Tiruvellore Thattai Krishnamachari (1899–1974) was an Indian politician who served as Finance Minister from 1956 to 1958 and from 1964 to 1966. He was also a founding member of the first governing body of the National Council of Applied Economic Research (NCAER) in New Delhi, India's first independent economic policy institute established in 1956.

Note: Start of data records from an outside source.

-- ==== Sys2Proof/Machine/Sections.lean ====
section
/-!
DEFINITION. The configuration image read from the bytes of its component: header and sections (R84 to R87, R480 to
R490, R510), with every rule of R477 to R490 that the bytes alone decide.
-/
namespace Sys2Proof.Machine

/-! ### The program section (R84 to R87, R138) -/

/-- The entries of a section of a task image, `n` of `sz` bytes each. -/
def entriesAt (b : List Byte) (off n sz : Nat) : List (List Byte) := (List.range n).map fun i => slice b (off + sz * i) sz

/-- A directory entry of a task image: kind, offset, count (R85). -/
structure DirEnt where
  kind : Nat
  off : Nat
  cnt : Nat
  zero : Nat
deriving DecidableEq, Repr

/-- Entry size and largest count of a section kind (R86). -/
def kindSize (kind : Nat) : Nat × Nat :=
  if kind = 1 then (4, 40960) else if kind = 2 then (8, 256) else if kind = 3 then (8, 8192) else if kind = 4 then (8, 1024)
  else if kind = 5 then (8, 256) else if kind = 6 then (8, 4096) else if kind = 7 then (8, 256) else if kind = 8 then (8, 64)
  else (8, 1)

/-- The channel-array descriptor (R138). A reserved field that is not 0 gives no records, which check 0x11 refuses. -/
def arrdOf (b : List Byte) : Arrd :=
  let objs := entriesAt b 0x20 (leAt b 0x1A 1) 8
  let zero := leAt b 0x17 1 == 0 && leAt b 0x1B 1 == 0 && leAt b 0x10 4 < 2 ^ 23 && objs.all fun o => leAt o 3 5 == 0
  { rectab := leAt b 0 4
    nrec := if zero then leAt b 4 4 else 0
    recsz := leAt b 8 2
    blkrec := leAt b 0xA 2
    mask := if leAt b 0xC 4 = 0xFFFFFFFF then none else some (leAt b 0xC 4)
    swinBase := leAt b 0x10 4 % 2 ^ 23
    swinStride := leAt b 0x14 2
    swinCount := leAt b 0x16 1
    pro := if leAt b 0x18 1 = 0xFF then none else some (leAt b 0x18 1)
    epi := if leAt b 0x19 1 = 0xFF then none else some (leAt b 0x19 1)
    key := leAt b 0x1C 4
    objs := objs.map fun o => (leAt o 0 2, leAt o 2 1) }

/-- Length of a section of a task image; an ARRD section of no entry holds nothing. -/
def dirLen (b : List Byte) (e : DirEnt) : Nat :=
  if e.kind = 9 ∧ e.cnt ≠ 0 then 0x20 + 8 * leAt b (e.off + 0x1A) 1 else (kindSize e.kind).1 * e.cnt

/-- The directory of a task image (R85). -/
def taskDir (b : List Byte) : List DirEnt :=
  (entriesAt b 0x30 (leAt b 0xF 1) 12).map fun e => ⟨leAt e 0 2, leAt e 4 4, leAt e 8 4, leAt e 2 2⟩

/-- The entries of the section of one kind. -/
def sectionOf (b : List Byte) (d : List DirEnt) (kind : Nat) : List (List Byte) :=
  match d.find? fun e => e.kind == kind with
  | some e => entriesAt b e.off e.cnt (kindSize kind).1
  | none => []

/-- FUNC entries ascending from word 0, within CODE (R87). -/
def funcsOk (f : List (List Byte)) (code : Nat) : Bool :=
  let e := f.map fun x => leAt x 0 4
  e.head? == some 0 && (e.zip (e.drop 1)).all (fun p => decide (p.1 < p.2)) && e.all (fun x => decide (x < code)) &&
  f.all (fun x => leAt x 6 2 == 0) && ((f.headD []).drop 4).all (· == 0)

/-- Check 0x01 (R113): header and directory meet R85 to R87, reserved fields are 0. -/
def check01 (b : List Byte) (d : List DirEnt) : Bool :=
  let fl := leAt b 0xD 1
  let sh := leAt b 0xE 1
  leAt b 0 4 == 0x54575A41 && leAt b 4 2 == 1 && leAt b 8 4 != 0 && leAt b 0xC 1 ≤ 7 && fl < 8 &&
  decide (1 ≤ sh ∧ sh ≤ 6) && (nbit fl 1 || sh == 1) && decide (2 ≤ d.length ∧ d.length ≤ 9) &&
  leAt b 0x1C 4 == b.length && b.length % 64 == 0 && (slice b 0x20 16).all (· == 0) &&
  d.all (fun e => decide (1 ≤ e.kind ∧ e.kind ≤ 9) && e.zero == 0 && e.off % 8 == 0 && e.cnt ≤ (kindSize e.kind).2) &&
  (d.map (·.kind)).eraseDups.length == d.length && d.any (·.kind == 1) && d.any (·.kind == 2) &&
  (nbit fl 1 || !d.any (·.kind == 9)) &&
  apart b.length (((0, 0x30 + 12 * d.length)) :: d.map fun e => (e.off, dirLen b e)) &&
  funcsOk (sectionOf b d 2) (sectionOf b d 1).length &&
  (sectionOf b d 5).all (fun e => leAt e 0 4 % 64 == 0 && leAt e 4 4 % 64 == 0) &&
  (sectionOf b d 6).all (fun e => leAt e 5 3 == 0) &&
  (sectionOf b d 7).all (fun e => bitsOf (leAt e 0 4) 26 4 == 0 && decide (1 ≤ bitsOf (leAt e 0 4) 30 2 ∧ bitsOf (leAt e 0 4) 30 2 ≤ 2)) &&
  (sectionOf b d 8).all (fun e => leAt e 0 4 < 2 ^ 23)
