-- ==== Sys2Proof/Machine/Marionette.lean ====
section
/-!
DEFINITION. The marionettes of the strings: forwarding (R183 to R185), roll-call (R203, R204), parameters (R211 to R215),
the tick estimate (R216), samples and replies (R217, R222), cues and releases (R225, R226, R230), outputs (R227, R228,
R232) and triad object controllers (R311 to R313). Marionette m sits at string m / 128 mod 16; marionettes 2,048 and 4,096
apart are the paths of one triad object controller.
-/
namespace Sys2Proof.Machine

/-! ### Layout and parameters -/

/-- Its layout runs. -/
def Mario.runs (x : Mario) : List RunDef := x.ty.elim [] fun t => t.runs.map fun w => RunDef.ofWord w.toNat

/-- A parameter object, if written. -/
def Mario.obj (x : Mario) (k : Nat) : Option (List Byte) := aget? k x.objs

/-- A big-endian field of a parameter object; 0 if the object is not written. -/
def Mario.par (x : Mario) (k o n : Nat) : Nat := beAt ((x.obj k).getD []) o n

/-- Each run with whether it is due in tick n (R199). -/
def Mario.dueRuns (x : Mario) (n : Nat) : List (RunDef × Bool) :=
  (List.range x.runs.length).filterMap fun i =>
    (x.runs[i]?).map fun r => (r, n % 2 ^ x.par 6 (2 * i) 1 == x.par 6 (2 * i + 1) 1)

/-- The length of a section in tick n (R193, R199). -/
def Mario.secLen (x : Mario) (n : Nat) : Nat :=
  (x.dueRuns n).foldl (fun m r => if r.2 && r.1.dir == 2 then m + runLen r.1.typ r.1.count else m) 0

/-- Output values after data of the runs marked (R199, R227). -/
def mergeOut : List (RunDef × Bool) → List Word → List Byte → List Word
  | [], _, _ => []
  | (r, due) :: t, old, d =>
    if r.dir ≠ 2 then mergeOut t old d
    else if due then unpackRun r.typ r.count d ++ mergeOut t (old.drop r.count) (d.drop (runLen r.typ r.count))
    else old.take r.count ++ mergeOut t (old.drop r.count) d

/-- The SAFE values of object 0x0007 (R212). -/
def Mario.safeOut (x : Mario) : List Word :=
  mergeOut (x.runs.map fun r => (r, true)) x.out ((x.obj 7).getD [])

/-- The outputs at their SAFE values (R228). -/
def Mario.goSafe (x : Mario) : Mario := { x with out := x.safeOut, safe := true, holding := false, rejoin := true, inhSeen := false }

/-- DISCARD: the power-up safe values, UNBOUND (R211, R215, R225). -/
def Mario.discard (x : Mario) : Mario :=
  { x with
    st := .unbound, objs := [], out := x.ty.elim [] (·.safe), emax := 0, held := [], closed := [], lastApplied := none
    cueTick := none, cuePrev := none, k := 0, rejoin := false, holding := false, safe := false, inhibit := false, inhSeen := false
    cueEst := none, applies := none, rcAtA := none, rcAtB := none, rcOffA := none, rcOffB := none, stopped := false, objSafe := [] }

/-- Whether a marionette is a path of a triad object controller (R195). -/
def Mario.isCtl (x : Mario) : Bool := x.ty.elim false fun t => nbit t.caps.toNat 2

/-- What the paths of a controller share, as `x` holds it: outputs, hold count, REJOIN (R311, R312). -/
def Mario.keepShared (y x : Mario) : Mario :=
  { y with out := x.out, k := x.k, rejoin := x.rejoin, inhSeen := x.inhSeen, safe := x.safe, objSafe := x.objSafe }

/-- The other paths of a controller that are bound. -/
def State.boundPaths (s : State) (m : Nat) : List Nat :=
  [m % 2048, m % 2048 + 2048, m % 2048 + 4096].filter fun p => p != m && (s.getMario p).powered && (s.getMario p).st != .unbound

/-- A marionette's record replaced. A controller whose last bound path is discarded takes its power-up safe values; until then
its outputs follow the paths that remain (NOTES 143). -/
def State.putMario (s : State) (m : Nat) (y : Mario) : State :=
  let x := s.getMario m
  if !x.isCtl || y.st != .unbound then s.updMario m fun _ => y
  else if (s.boundPaths m).isEmpty then
    (s.updMario m fun _ => y).updMario (m % 2048) fun z => if m = m % 2048 then z else z.keepShared { out := x.ty.elim [] (·.safe) }
  else s.updMario m fun _ => if m = m % 2048 then y.keepShared x else y

/-- Whether a port is up (R185). -/
def Mario.up (x : Mario) : MPort → Bool
  | .a => x.upA
  | .b => x.upB

/-- The other port. -/
def otherPort : MPort → MPort
  | .a => .b
  | .b => .a

/-- 1/10 ns per byte on a marionette's string (R180). -/
def State.lineTime (s : State) (m : Nat) : Nat := if nbit (s.rf F.SYS_MODE_RATE1000) (m % 2048 / 128) then 80 else 32

/-- The first check of R190 that a frame fails at a marionette; without BIND the last two are skipped. -/
def Mario.err (x : Mario) (f : Frame) : Option FrErr :=
  match x.obj 1 with
  | none => frameErr f stringKinds none none
  | some b => frameErr f stringKinds (some (BitVec.ofNat 64 (beAt b 0 8))) (some (beAt b 8 1))

/-- Whether a marionette receives a frame on a port, valid for it. -/
def Mario.takes (x : Mario) (port : MPort) (f : Frame) : Bool := x.powered && x.up port && (x.err f).isNone

/-- A frame of a marionette (R186, R187, R190). -/
def Mario.frame (x : Mario) (kind flags : Nat) (tick tstart : Nat) (pair : Dword) (payload : List Byte) : Frame :=
  let src := x.pos.getD 0x80
  match x.obj 1 with
  | none => { mkFrame pair kind flags x.emax tick tstart 0 src 0xFF 0 payload with srcMac := srcAddr 0xFF 0xFF src }
  | some b =>
    { mkFrame (BitVec.ofNat 64 (beAt b 0 8)) kind flags x.emax tick tstart 0 src (beAt b 8 1) 0 payload with
      srcMac := srcAddr 0xFF (beAt b 8 1) src }

/-- When every frame has left a port (R184). -/
def Mario.line (x : Mario) : MPort → Nat
  | .a => x.lineA
  | .b => x.lineB

/-- An own frame leaves a port that is up, directly after the frame that is leaving it; what is forwarded until its end waits
(R184, R185, R222). -/
def State.marioSend (s : State) (m : Nat) (port : MPort) (f : Frame) : State :=
  let x := s.getMario m
  if !x.up port then s
  else
    let done := max s.mono (x.line port) + (f.len + 20) * s.lineTime m / 10
    (s.send (.mario m port f)).updMario m fun x => match port with
      | .a => { x with busyA := done, lineA := done }
      | .b => { x with busyB := done, lineB := done }

/-! ### Forwarding and power -/

/-- The forwarded frames that still wait on a port; none while no own frame leaves it and nothing waits behind one (R184). -/
def Mario.waiting (x : Mario) (port : MPort) (now : Nat) : Option (List (Nat × Nat)) :=
  let (busy, l) := match port with
    | .a => (x.busyA, x.fwdA)
    | .b => (x.busyB, x.fwdB)
  let l := l.filter fun e => decide (now < e.1)
  if now < busy ∨ l ≠ [] then some l else none

/-- `MARIONETTE_FORWARD` (R180, R183, R184, R203): HOPS rises in a ROLLCALL request, a wrong FCS stays wrong, a full
buffer drops. -/
def execMarionetteForward (m : Fin 6144) (port : MPort) (f : Frame) (s : State) : Out :=
  .next (
    let x := s.getMario m
    let o := otherPort port
    if !x.powered || !x.up port || !x.up o || f.etherType != 0x88B5#16 || f.proto != 0xA7#8 || decide (9216 < f.len) then s
    else
      let g := if f.kind = 3#8 ∧ !frameFlag f 2 then { f with hops := if f.hops = 0xFF#8 then f.hops else f.hops + 1 } else f
      let start := max s.mono (x.line o)
      let done := start + (f.len + 20) * s.lineTime m / 10
      let w := x.waiting o s.mono
      let q := w.elim [] (· ++ [(start, f.len)])
      if 9216 < q.foldl (fun n e => n + e.2) 0 then s
      else (s.send (.mario m o g)).updMario m fun x => match o with
        | .a => { x with queued := x.queued || w.isSome, lineA := done, fwdA := q }
        | .b => { x with queued := x.queued || w.isSome, lineB := done, fwdB := q })

/-- `MARIONETTE_PORT_DOWN` (R185). -/
def execMarionettePortDown (m : Fin 6144) (port : MPort) (s : State) : Out :=
  .next (s.updMario m fun x => match port with
    | .a => { x with upA := false }
    | .b => { x with upB := false })

/-- `MARIONETTE_PORT_UP` (R185). -/
def execMarionettePortUp (m : Fin 6144) (port : MPort) (s : State) : Out :=
  .next (s.updMario m fun x => match port with
    | .a => { x with upA := true }
    | .b => { x with upB := true })

/-- `MARIONETTE_POWER_UP` (R211): UNBOUND, its power-up safe values, no position. -/
def execMarionettePowerUp (m : Fin 6144) (ty : MarioType) (s : State) : Out :=
  .next (s.updMario m fun _ => { powered := true, ty := some ty, out := ty.safe })

/-- `MARIONETTE_POWER_LOSS` (R185): nothing of it is left. -/
def execMarionettePowerLoss (m : Fin 6144) (s : State) : Out := .next (s.updMario m fun _ => {})

/-! ### Roll-call -/

/-- The position a valid request gives (R203); none where it gives none; the outer none where it does not count. -/
def rcPosition (x : Mario) (f : Frame) : Option (Option Nat) :=
  let h := f.hops.toNat
  let nsta := beAt f.payload 8 1
  if !frameFlag f 0 then some (if h < 128 then some h else none)
  else if x.far || x.lastFromA.elim false fun t => decide (f.tick.toNat < t + 16) then none
  else some (if h < nsta then some (nsta - 1 - h) else x.pos)

/-- The tick that a marionette takes the present instant to lie in, and its start, from its estimate on its own timebase (R216). -/
def Mario.nowTick (x : Mario) (now : Nat) : Nat := x.tickEst + (now - x.that) / x.par 2 0 4
def Mario.startOf (x : Mario) (n : Nat) : Nat := ((x.that : Int) + ((n : Int) - x.tickEst) * x.par 2 0 4).toNat

/-- The estimate that puts the start of tick `n` at `t`; where the marionette is past that tick, on its own timebase (R216). -/
def Mario.setStart (x : Mario) (n t : Nat) : Mario :=
  { x with that := t + (x.tickEst - n) * x.par 2 0 4, tickEst := max n x.tickEst }

/-- A request of an end arrives: its offset is measured in a tick whose cue has come, in any other it corrects the estimate by the
offset last measured (R192, R216). -/
def Mario.rcTime (x : Mario) (b : Bool) (n t : Nat) : Mario :=
  if x.st = .unbound then x
  else
    let x := if b then { x with rcAtB := some (n, t) } else { x with rcAtA := some (n, t) }
    if x.cueEst = some n then
      let o : Option Int := some ((t : Int) - x.startOf n)
      if b then { x with rcOffB := o } else { x with rcOffA := o }
    else match x.cueEst, if b then x.rcOffB else x.rcOffA with
      | some _, some o => x.setStart n ((t : Int) - o).toNat
      | _, _ => x

/-- The instant at which a request asks a marionette to answer, if it does (R204). -/
def rcAsks (f : Frame) (t : Nat) : Option Nat :=
  let h := f.hops.toNat
  let first := beAt f.payload 0 1
  if first ≤ h ∧ h < first + beAt f.payload 1 1 then some (t + beAt f.payload 4 4 + (h - first) * beAt f.payload 2 2) else none

/-- A request to answer put among those of the other end, by its instant (R204). -/
def Mario.addRc (x : Mario) (port : MPort) (f : Frame) (t : Nat) : Mario :=
  let rest := x.rc.filter fun e => frameFlag e.2.2 0 != frameFlag f 0
  match if x.far then none else rcAsks f t with
  | none => { x with rc := rest }
  | some d => { x with rc := rest.filter (fun e => decide (e.1 ≤ d)) ++ (d, port, f) :: rest.filter fun e => decide (d < e.1) }

/-- `MARIONETTE_ROLLCALL_RECEIVE` (R182, R203, R204, R216): another position than its BIND's unbinds it. -/
def execMarionetteRollcallReceive (m : Fin 6144) (port : MPort) (t : Dword) (f : Frame) (s : State) : Out :=
  .next (
    let x := s.getMario m
    if !x.takes port f || f.kind != 3#8 || frameFlag f 2 || f.payload.length != 12 then s
    else
      let fromA := !frameFlag f 0
      let p := rcPosition x f
      let x : Mario := if fromA then
          { x with lastFromA := some f.tick.toNat, portA := port, far := decide (128 ≤ f.hops.toNat) } else x
      let x : Mario := match p with
        | none => x
        | some q =>
          let moved := x.st ≠ .unbound ∧ q ≠ some (x.par 1 9 1)
          let x := { x with pos := q }
          if moved then x.discard else x
      s.putMario m ((x.rcTime (!fromA) f.tick.toNat t.toNat).addRc port f t.toNat))

/-- The roll-call answer payload (R195). -/
def Mario.answer (x : Mario) (ty : MarioType) (turn : Nat) : List Byte :=
  let ab := if x.portA = .a then (ty.dAB.toNat, ty.dBA.toNat) else (ty.dBA.toNat, ty.dAB.toNat)
  beBytes 4 ty.typ.toNat ++ beBytes 8 ty.serial.toNat ++ beBytes 4 ty.fw.toNat ++ beBytes 2 ty.nin ++ beBytes 2 ty.nout ++
    beBytes 1 ty.runs.length ++ beBytes 1 ty.caps.toNat ++
    beBytes 1 (match x.st with | .unbound => 0 | .bound => 1 | .running => 2) ++ [0] ++
    beBytes 2 ab.1 ++ beBytes 2 ab.2 ++ beBytes 4 turn ++ beBytes 4 0 ++ ty.runs.flatMap fun w => beBytes 4 w.toNat

/-- `ROLLCALL_ANSWER_SEND` (R204): to the request whose instant comes first, out of its port alone. -/
def execRollcallAnswerSend (m : Fin 6144) (turn : Word) (s : State) : Out :=
  .next (
    let x := s.getMario m
    match x.rc, x.ty with
    | (_, port, f) :: rest, some ty =>
      let s := s.updMario m fun x => { x with rc := rest }
      if x.powered && !x.far then
        s.marioSend m port (x.frame 3 4 f.tick.toNat f.tstart.toNat f.pairId (x.answer ty turn.toNat))
      else s
    | _, _ => s)

/-! ### Parameters -/

/-- The length of a parameter object (R212). -/
def Mario.objLen (x : Mario) (k : Nat) : Option Nat :=
  match k with
  | 1 => some 12
  | 2 => some 24
  | 3 => some 8
  | 4 => some 4
  | 5 => some (4 * x.runs.length)
  | 6 => some (2 * x.runs.length)
  | 7 => some (x.runs.foldl (fun n r => if r.dir = 2 then n + runLen r.typ r.count else n) 0)
  | _ => none

/-- The RESULT of a COMMIT in UNBOUND (R196, R215). -/
def Mario.commitResult (x : Mario) : Nat :=
  let ok := decide (x.pos = some (x.par 1 9 1) ∧ x.par 1 8 1 < 16 ∧ x.par 1 10 1 ≤ 1 ∧ x.par 1 11 1 = 0) &&
    (x.par 1 10 1 == 0 || x.ty.elim false fun t => nbit t.caps.toNat 0) &&
    decide (x.par 2 0 4 ∈ [250000, 500000, 1000000, 2000000] ∧ x.par 2 4 4 < x.par 2 0 4 ∧ 2 * x.par 2 8 4 ≤ x.par 2 0 4
      ∧ x.par 2 12 4 < x.par 2 0 4 ∧ x.par 2 16 4 < x.par 2 0 4 ∧ x.par 2 20 4 = 0) &&
    decide (1 ≤ x.par 4 0 2 ∧ x.par 4 0 2 ≤ 255 ∧ x.par 4 2 2 = 0) &&
    (List.range x.runs.length).all fun i => decide (x.par 6 (2 * i) 1 ≤ 7 ∧ x.par 6 (2 * i + 1) 1 < 2 ^ x.par 6 (2 * i) 1)
  if (span 1 7).any fun k => (x.obj k).isNone then 5
  else if x.obj 5 ≠ some (x.runs.flatMap fun r => beBytes 4 r.word) then 6
  else if ok then 0 else 3

/-- What a request does (R215): the RESULT, the response's data, the marionette. -/
def Mario.request (x : Mario) (op obj : Nat) (data : List Byte) : Nat × List Byte × Mario :=
  match op with
  | 1 => match x.objLen obj with
    | none => (1, [], x)
    | some n => (0, (x.obj obj).getD (List.replicate n 0), x)
  | 2 =>
    if x.st ≠ .unbound ∧ obj ≠ 3 then (4, [], x)
    else match x.objLen obj with
      | none => (1, [], x)
      | some n => if data.length ≠ n then (2, [], x) else (0, [], { x with objs := aput obj data x.objs })
  | 3 =>
    if x.st ≠ .unbound then (4, [], x)
    else
      let r := x.commitResult
      (r, [], if r = 0 then { x with st := .bound, k := 0 } else x)
  | 4 => (0, [], x.discard)
  | _ => (4, [], x)

/-- TICK and TSTART of a frame that a marionette sends on its own account (R187): its estimate; free values while it has none
(NOTES 140). -/
def State.ownTime (s : State) (x : Mario) : (Nat × Nat) × State :=
  if x.st = .unbound ∨ x.cueEst.isNone then ((s.draw.1, s.draw.2.draw.1), s.draw.2.draw.2)
  else ((x.nowTick s.mono, x.startOf (x.nowTick s.mono)), s)

/-- A response (R196, R214): out of the request's port. -/
def State.marioRespond (s : State) (m : Nat) (port : MPort) (f : Frame) (x : Mario) (rsp : List Byte) : State :=
  let r := s.ownTime x
  r.2.marioSend m port (x.frame 5 0 r.1.1 r.1.2 f.pairId rsp)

Krishnamachari graduated from Madras Christian College (MCC) and was a visiting professor to the department of economics at MCC. He was popularly known as TTK. He has the ignominy of being the first minister in free India to have resigned due to his involvement in a scam. He was also a member of drafting committee, an entrepreneur and prominent leader within the Indian National Congress.He was also deputy viceroy from 1947-1950.

Early life
T. T. Krishnamachari was born in 1899 into a Tamil Brahmin family in the city of Madras (now Chennai). His father T. T. Rangachari was a judge in the High Court. He attended the Dharmamurthi Rao Bahadur Calavala Cunnan Chetty's Hindu Higher Secondary School, & later graduated from Madras Christian College. He founded TTK group, an Indian business conglomerate famous for its Prestige brand, in the year 1928.

Political life
T.T.
Krishnamachari was initially elected to the Madras Legislative Assembly as an independent member, and later joined the Congress. In 1946, he was made a member of the Constituent Assembly at the Centre. From 1952 to 1965, he served the country twice as a Central Minister. He was the first minister for Commerce and Industry and also served as finance minister for 2 times. He also remained in charge of the Steel Ministry for quite some time. He became a Minister again in 1962, first without portfolio, then the Minister for Economic and Defense Cooperation and finally the finance Minister again, in 1964 and finally retired in 1966.

Later life
Krishnamachari was forced to resign from the post of Finance Minister on 18 February 1958 because of his involvement into the Haridas Mundhra scandal. He was re-elected in 1962 and Jawaharlal Nehru had offered him any cabinet position except that of the Finance ministry but was rehabilitated in 1962 as cabinet minister without a post and again as the finance minister a position that he held until 1966. He was associated with Madras Music Academy. A music hall in Madras bears his name. He died in 1974 due to age related illness.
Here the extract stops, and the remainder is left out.